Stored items
+===+

-- ==== Sys2Proof/Laws/State.lean ====
section
/-!
SUPPORT. What each update of the state leaves alone, one lemma per field, and what a unit reads after an update.
-/
namespace Sys2Proof.Machine

variable {s : State} {n : Nat}

/-! ### Updates of the machine -/

@[simp] theorem State.setCore_pending (s : State) (i : Nat) (c : Core) : (s.setCore i c).pending = s.pending := rfl
@[simp] theorem State.setCore_now (s : State) (i : Nat) (c : Core) : (s.setCore i c).now = s.now := rfl
@[simp] theorem State.setCore_md (s : State) (i : Nat) (c : Core) : (s.setCore i c).md = s.md := rfl
@[simp] theorem State.setCore_regions (s : State) (i : Nat) (c : Core) : (s.setCore i c).regions = s.regions := rfl
@[simp] theorem State.setCore_hubs (s : State) (i : Nat) (c : Core) : (s.setCore i c).hubs = s.hubs := rfl
@[simp] theorem State.setCore_hbm (s : State) (i : Nat) (c : Core) : (s.setCore i c).hbm = s.hbm := rfl
@[simp] theorem State.setCore_hbmFail (s : State) (i : Nat) (c : Core) : (s.setCore i c).hbmFail = s.hbmFail := rfl
@[simp] theorem State.setCore_hbmCrc (s : State) (i : Nat) (c : Core) : (s.setCore i c).hbmCrc = s.hbmCrc := rfl
@[simp] theorem State.setCore_freeCount (s : State) (i : Nat) (c : Core) : (s.setCore i c).freeCount = s.freeCount := rfl
@[simp] theorem State.setCore_outbox (s : State) (i : Nat) (c : Core) : (s.setCore i c).outbox = s.outbox := rfl
@[simp] theorem State.updCore_pending (s : State) (i : Nat) (f : Core → Core) : (s.updCore i f).pending = s.pending := rfl
@[simp] theorem State.updCore_now (s : State) (i : Nat) (f : Core → Core) : (s.updCore i f).now = s.now := rfl
@[simp] theorem State.updCore_md (s : State) (i : Nat) (f : Core → Core) : (s.updCore i f).md = s.md := rfl
@[simp] theorem State.updCore_regions (s : State) (i : Nat) (f : Core → Core) : (s.updCore i f).regions = s.regions := rfl
@[simp] theorem State.updCore_hubs (s : State) (i : Nat) (f : Core → Core) : (s.updCore i f).hubs = s.hubs := rfl
@[simp] theorem State.updCore_hbm (s : State) (i : Nat) (f : Core → Core) : (s.updCore i f).hbm = s.hbm := rfl
@[simp] theorem State.updCore_hbmFail (s : State) (i : Nat) (f : Core → Core) : (s.updCore i f).hbmFail = s.hbmFail := rfl
@[simp] theorem State.updCore_hbmCrc (s : State) (i : Nat) (f : Core → Core) : (s.updCore i f).hbmCrc = s.hbmCrc := rfl
@[simp] theorem State.updCore_freeCount (s : State) (i : Nat) (f : Core → Core) : (s.updCore i f).freeCount = s.freeCount := rfl
@[simp] theorem State.updCore_outbox (s : State) (i : Nat) (f : Core → Core) : (s.updCore i f).outbox = s.outbox := rfl
@[simp] theorem State.updRegion_pending (s : State) (i : Nat) (f : Region → Region) : (s.updRegion i f).pending = s.pending := rfl
@[simp] theorem State.updRegion_now (s : State) (i : Nat) (f : Region → Region) : (s.updRegion i f).now = s.now := rfl
@[simp] theorem State.updRegion_md (s : State) (i : Nat) (f : Region → Region) : (s.updRegion i f).md = s.md := rfl
@[simp] theorem State.updRegion_cores (s : State) (i : Nat) (f : Region → Region) : (s.updRegion i f).cores = s.cores := rfl
@[simp] theorem State.updRegion_hubs (s : State) (i : Nat) (f : Region → Region) : (s.updRegion i f).hubs = s.hubs := rfl
@[simp] theorem State.updRegion_hbm (s : State) (i : Nat) (f : Region → Region) : (s.updRegion i f).hbm = s.hbm := rfl
@[simp] theorem State.updRegion_hbmFail (s : State) (i : Nat) (f : Region → Region) : (s.updRegion i f).hbmFail = s.hbmFail := rfl
@[simp] theorem State.updRegion_hbmCrc (s : State) (i : Nat) (f : Region → Region) : (s.updRegion i f).hbmCrc = s.hbmCrc := rfl
@[simp] theorem State.updRegion_freeCount (s : State) (i : Nat) (f : Region → Region) : (s.updRegion i f).freeCount = s.freeCount := rfl
@[simp] theorem State.updRegion_outbox (s : State) (i : Nat) (f : Region → Region) : (s.updRegion i f).outbox = s.outbox := rfl
@[simp] theorem State.updHub_pending (s : State) (i : Nat) (f : Hub → Hub) : (s.updHub i f).pending = s.pending := rfl
@[simp] theorem State.updHub_now (s : State) (i : Nat) (f : Hub → Hub) : (s.updHub i f).now = s.now := rfl
@[simp] theorem State.updHub_md (s : State) (i : Nat) (f : Hub → Hub) : (s.updHub i f).md = s.md := rfl
@[simp] theorem State.updHub_regions (s : State) (i : Nat) (f : Hub → Hub) : (s.updHub i f).regions = s.regions := rfl
@[simp] theorem State.updHub_cores (s : State) (i : Nat) (f : Hub → Hub) : (s.updHub i f).cores = s.cores := rfl
@[simp] theorem State.updHub_hbm (s : State) (i : Nat) (f : Hub → Hub) : (s.updHub i f).hbm = s.hbm := rfl
@[simp] theorem State.updHub_hbmFail (s : State) (i : Nat) (f : Hub → Hub) : (s.updHub i f).hbmFail = s.hbmFail := rfl
@[simp] theorem State.updHub_hbmCrc (s : State) (i : Nat) (f : Hub → Hub) : (s.updHub i f).hbmCrc = s.hbmCrc := rfl
@[simp] theorem State.updHub_freeCount (s : State) (i : Nat) (f : Hub → Hub) : (s.updHub i f).freeCount = s.freeCount := rfl
@[simp] theorem State.updHub_outbox (s : State) (i : Nat) (f : Hub → Hub) : (s.updHub i f).outbox = s.outbox := rfl
@[simp] theorem State.updMd_pending (s : State) (f : Module → Module) : (s.updMd f).pending = s.pending := rfl
@[simp] theorem State.updMd_now (s : State) (f : Module → Module) : (s.updMd f).now = s.now := rfl
@[simp] theorem State.updMd_regions (s : State) (f : Module → Module) : (s.updMd f).regions = s.regions := rfl
@[simp] theorem State.updMd_cores (s : State) (f : Module → Module) : (s.updMd f).cores = s.cores := rfl
@[simp] theorem State.updMd_hubs (s : State) (f : Module → Module) : (s.updMd f).hubs = s.hubs := rfl
@[simp] theorem State.updMd_hbm (s : State) (f : Module → Module) : (s.updMd f).hbm = s.hbm := rfl
@[simp] theorem State.updMd_hbmFail (s : State) (f : Module → Module) : (s.updMd f).hbmFail = s.hbmFail := rfl
@[simp] theorem State.updMd_hbmCrc (s : State) (f : Module → Module) : (s.updMd f).hbmCrc = s.hbmCrc := rfl
@[simp] theorem State.updMd_freeCount (s : State) (f : Module → Module) : (s.updMd f).freeCount = s.freeCount := rfl
@[simp] theorem State.updMd_outbox (s : State) (f : Module → Module) : (s.updMd f).outbox = s.outbox := rfl
@[simp] theorem State.emit_pending (s : State) (o : Output) : (s.emit o).pending = s.pending := rfl
@[simp] theorem State.emit_now (s : State) (o : Output) : (s.emit o).now = s.now := rfl
@[simp] theorem State.emit_md (s : State) (o : Output) : (s.emit o).md = s.md := rfl
@[simp] theorem State.emit_regions (s : State) (o : Output) : (s.emit o).regions = s.regions := rfl
@[simp] theorem State.emit_cores (s : State) (o : Output) : (s.emit o).cores = s.cores := rfl
@[simp] theorem State.emit_hubs (s : State) (o : Output) : (s.emit o).hubs = s.hubs := rfl
@[simp] theorem State.emit_hbm (s : State) (o : Output) : (s.emit o).hbm = s.hbm := rfl
@[simp] theorem State.emit_hbmFail (s : State) (o : Output) : (s.emit o).hbmFail = s.hbmFail := rfl
@[simp] theorem State.emit_hbmCrc (s : State) (o : Output) : (s.emit o).hbmCrc = s.hbmCrc := rfl
@[simp] theorem State.emit_freeCount (s : State) (o : Output) : (s.emit o).freeCount = s.freeCount := rfl
@[simp] theorem State.wr_pending (s : State) (f : Fld) (v : Nat) : (s.wr f v).pending = s.pending := rfl
@[simp] theorem State.wr_now (s : State) (f : Fld) (v : Nat) : (s.wr f v).now = s.now := rfl
@[simp] theorem State.wr_regions (s : State) (f : Fld) (v : Nat) : (s.wr f v).regions = s.regions := rfl
@[simp] theorem State.wr_cores (s : State) (f : Fld) (v : Nat) : (s.wr f v).cores = s.cores := rfl
@[simp] theorem State.wr_hubs (s : State) (f : Fld) (v : Nat) : (s.wr f v).hubs = s.hubs := rfl
@[simp] theorem State.wr_hbm (s : State) (f : Fld) (v : Nat) : (s.wr f v).hbm = s.hbm := rfl
@[simp] theorem State.wr_hbmFail (s : State) (f : Fld) (v : Nat) : (s.wr f v).hbmFail = s.hbmFail := rfl
@[simp] theorem State.wr_hbmCrc (s : State) (f : Fld) (v : Nat) : (s.wr f v).hbmCrc = s.hbmCrc := rfl
@[simp] theorem State.wr_freeCount (s : State) (f : Fld) (v : Nat) : (s.wr f v).freeCount = s.freeCount := rfl
@[simp] theorem State.wr_outbox (s : State) (f : Fld) (v : Nat) : (s.wr f v).outbox = s.outbox := rfl
@[simp] theorem State.wrs_pending (s : State) (l : List (Fld × Nat)) : (s.wrs l).pending = s.pending := rfl
@[simp] theorem State.wrs_now (s : State) (l : List (Fld × Nat)) : (s.wrs l).now = s.now := rfl
@[simp] theorem State.wrs_regions (s : State) (l : List (Fld × Nat)) : (s.wrs l).regions = s.regions := rfl
@[simp] theorem State.wrs_cores (s : State) (l : List (Fld × Nat)) : (s.wrs l).cores = s.cores := rfl
@[simp] theorem State.wrs_hubs (s : State) (l : List (Fld × Nat)) : (s.wrs l).hubs = s.hubs := rfl
@[simp] theorem State.wrs_hbm (s : State) (l : List (Fld × Nat)) : (s.wrs l).hbm = s.hbm := rfl
@[simp] theorem State.wrs_hbmFail (s : State) (l : List (Fld × Nat)) : (s.wrs l).hbmFail = s.hbmFail := rfl
@[simp] theorem State.wrs_hbmCrc (s : State) (l : List (Fld × Nat)) : (s.wrs l).hbmCrc = s.hbmCrc := rfl
@[simp] theorem State.wrs_freeCount (s : State) (l : List (Fld × Nat)) : (s.wrs l).freeCount = s.freeCount := rfl
@[simp] theorem State.wrs_outbox (s : State) (l : List (Fld × Nat)) : (s.wrs l).outbox = s.outbox := rfl
@[simp] theorem State.count_pending (s : State) (f : Fld) : (s.count f).pending = s.pending := rfl
@[simp] theorem State.count_now (s : State) (f : Fld) : (s.count f).now = s.now := rfl
@[simp] theorem State.count_regions (s : State) (f : Fld) : (s.count f).regions = s.regions := rfl
@[simp] theorem State.count_cores (s : State) (f : Fld) : (s.count f).cores = s.cores := rfl
@[simp] theorem State.count_hubs (s : State) (f : Fld) : (s.count f).hubs = s.hubs := rfl
@[simp] theorem State.count_hbm (s : State) (f : Fld) : (s.count f).hbm = s.hbm := rfl
@[simp] theorem State.count_hbmFail (s : State) (f : Fld) : (s.count f).hbmFail = s.hbmFail := rfl
@[simp] theorem State.count_hbmCrc (s : State) (f : Fld) : (s.count f).hbmCrc = s.hbmCrc := rfl
@[simp] theorem State.count_freeCount (s : State) (f : Fld) : (s.count f).freeCount = s.freeCount := rfl
@[simp] theorem State.count_outbox (s : State) (f : Fld) : (s.count f).outbox = s.outbox := rfl
@[simp] theorem State.sendAbort_pending (s : State) (a : AbortMsg) : (s.sendAbort a).pending = s.pending := by
  unfold State.sendAbort; split <;> rfl
@[simp] theorem State.sendAbort_now (s : State) (a : AbortMsg) : (s.sendAbort a).now = s.now := by
  unfold State.sendAbort; split <;> rfl
@[simp] theorem State.sendAbort_cores (s : State) (a : AbortMsg) : (s.sendAbort a).cores = s.cores := by
  unfold State.sendAbort; split <;> rfl
@[simp] theorem State.sendAbort_hubs (s : State) (a : AbortMsg) : (s.sendAbort a).hubs = s.hubs := by
  unfold State.sendAbort; split <;> rfl
@[simp] theorem State.sendAbort_hbm (s : State) (a : AbortMsg) : (s.sendAbort a).hbm = s.hbm := by
  unfold State.sendAbort; split <;> rfl
@[simp] theorem State.sendAbort_hbmFail (s : State) (a : AbortMsg) : (s.sendAbort a).hbmFail = s.hbmFail := by
  unfold State.sendAbort; split <;> rfl
@[simp] theorem State.sendAbort_hbmCrc (s : State) (a : AbortMsg) : (s.sendAbort a).hbmCrc = s.hbmCrc := by
  unfold State.sendAbort; split <;> rfl
@[simp] theorem State.sendAbort_freeCount (s : State) (a : AbortMsg) : (s.sendAbort a).freeCount = s.freeCount := by
  unfold State.sendAbort; split <;> rfl
@[simp] theorem State.sendAbort_outbox (s : State) (a : AbortMsg) : (s.sendAbort a).outbox = s.outbox := by
  unfold State.sendAbort; split <;> rfl
@[simp] theorem State.retire_pending (s : State) (i t : Nat) (f : Thread → Thread) : (s.retire i t f).pending = s.pending := rfl
@[simp] theorem State.retire_now (s : State) (i t : Nat) (f : Thread → Thread) : (s.retire i t f).now = s.now := rfl
@[simp] theorem State.retire_md (s : State) (i t : Nat) (f : Thread → Thread) : (s.retire i t f).md = s.md := rfl
@[simp] theorem State.retire_regions (s : State) (i t : Nat) (f : Thread → Thread) : (s.retire i t f).regions = s.regions := rfl
@[simp] theorem State.retire_hubs (s : State) (i t : Nat) (f : Thread → Thread) : (s.retire i t f).hubs = s.hubs := rfl
@[simp] theorem State.retire_hbm (s : State) (i t : Nat) (f : Thread → Thread) : (s.retire i t f).hbm = s.hbm := rfl
@[simp] theorem State.retire_hbmFail (s : State) (i t : Nat) (f : Thread → Thread) : (s.retire i t f).hbmFail = s.hbmFail := rfl
@[simp] theorem State.retire_hbmCrc (s : State) (i t : Nat) (f : Thread → Thread) : (s.retire i t f).hbmCrc = s.hbmCrc := rfl
@[simp] theorem State.retire_freeCount (s : State) (i t : Nat) (f : Thread → Thread) : (s.retire i t f).freeCount = s.freeCount := rfl
@[simp] theorem State.retire_outbox (s : State) (i t : Nat) (f : Thread → Thread) : (s.retire i t f).outbox = s.outbox := rfl
@[simp] theorem State.spin_pending (s : State) (i t : Nat) (w : WaitOn) : (s.spin i t w).pending = s.pending := rfl
@[simp] theorem State.spin_now (s : State) (i t : Nat) (w : WaitOn) : (s.spin i t w).now = s.now := rfl
@[simp] theorem State.spin_md (s : State) (i t : Nat) (w : WaitOn) : (s.spin i t w).md = s.md := rfl
@[simp] theorem State.spin_regions (s : State) (i t : Nat) (w : WaitOn) : (s.spin i t w).regions = s.regions := rfl
@[simp] theorem State.spin_hubs (s : State) (i t : Nat) (w : WaitOn) : (s.spin i t w).hubs = s.hubs := rfl
@[simp] theorem State.spin_hbm (s : State) (i t : Nat) (w : WaitOn) : (s.spin i t w).hbm = s.hbm := rfl
@[simp] theorem State.spin_hbmFail (s : State) (i t : Nat) (w : WaitOn) : (s.spin i t w).hbmFail = s.hbmFail := rfl
@[simp] theorem State.spin_hbmCrc (s : State) (i t : Nat) (w : WaitOn) : (s.spin i t w).hbmCrc = s.hbmCrc := rfl
@[simp] theorem State.spin_freeCount (s : State) (i t : Nat) (w : WaitOn) : (s.spin i t w).freeCount = s.freeCount := rfl
@[simp] theorem State.spin_outbox (s : State) (i t : Nat) (w : WaitOn) : (s.spin i t w).outbox = s.outbox := rfl
@[simp] theorem State.hold_pending (s : State) (i t : Nat) : (s.hold i t).pending = s.pending := rfl
@[simp] theorem State.hold_now (s : State) (i t : Nat) : (s.hold i t).now = s.now := rfl
@[simp] theorem State.hold_md (s : State) (i t : Nat) : (s.hold i t).md = s.md := rfl
@[simp] theorem State.hold_regions (s : State) (i t : Nat) : (s.hold i t).regions = s.regions := rfl
@[simp] theorem State.hold_hubs (s : State) (i t : Nat) : (s.hold i t).hubs = s.hubs := rfl
@[simp] theorem State.hold_hbm (s : State) (i t : Nat) : (s.hold i t).hbm = s.hbm := rfl
@[simp] theorem State.hold_hbmFail (s : State) (i t : Nat) : (s.hold i t).hbmFail = s.hbmFail := rfl
@[simp] theorem State.hold_hbmCrc (s : State) (i t : Nat) : (s.hold i t).hbmCrc = s.hbmCrc := rfl
@[simp] theorem State.hold_freeCount (s : State) (i t : Nat) : (s.hold i t).freeCount = s.freeCount := rfl
@[simp] theorem State.hold_outbox (s : State) (i t : Nat) : (s.hold i t).outbox = s.outbox := rfl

+===+

- _Task brief_
From the line that has "(s.updMd f).hbm = s.hbm := rfl" through the line that has "o).freeCount = s.freeCount := rfl", copy every line exactly as it appears above, and leave out all others.

- _Task response_
@[simp] theorem State.updMd_hbm (s : State) (f : Module → Module) : (s.updMd f).hbm = s.hbm := rfl
@[simp] theorem State.updMd_hbmFail (s : State) (f : Module → Module) : (s.updMd f).hbmFail = s.hbmFail := rfl
@[simp] theorem State.updMd_hbmCrc (s : State) (f : Module → Module) : (s.updMd f).hbmCrc = s.hbmCrc := rfl
@[simp] theorem State.updMd_freeCount (s : State) (f : Module → Module) : (s.updMd f).freeCount = s.freeCount := rfl
@[simp] theorem State.updMd_outbox (s : State) (f : Module → Module) : (s.updMd f).outbox = s.outbox := rfl
@[simp] theorem State.emit_pending (s : State) (o : Output) : (s.emit o).pending = s.pending := rfl
@[simp] theorem State.emit_now (s : State) (o : Output) : (s.emit o).now = s.now := rfl
@[simp] theorem State.emit_md (s : State) (o : Output) : (s.emit o).md = s.md := rfl
@[simp] theorem State.emit_regions (s : State) (o : Output) : (s.emit o).regions = s.regions := rfl
@[simp] theorem State.emit_cores (s : State) (o : Output) : (s.emit o).cores = s.cores := rfl
@[simp] theorem State.emit_hubs (s : State) (o : Output) : (s.emit o).hubs = s.hubs := rfl
@[simp] theorem State.emit_hbm (s : State) (o : Output) : (s.emit o).hbm = s.hbm := rfl
@[simp] theorem State.emit_hbmFail (s : State) (o : Output) : (s.emit o).hbmFail = s.hbmFail := rfl
@[simp] theorem State.emit_hbmCrc (s : State) (o : Output) : (s.emit o).hbmCrc = s.hbmCrc := rfl
@[simp] theorem State.emit_freeCount (s : State) (o : Output) : (s.emit o).freeCount = s.freeCount := rfl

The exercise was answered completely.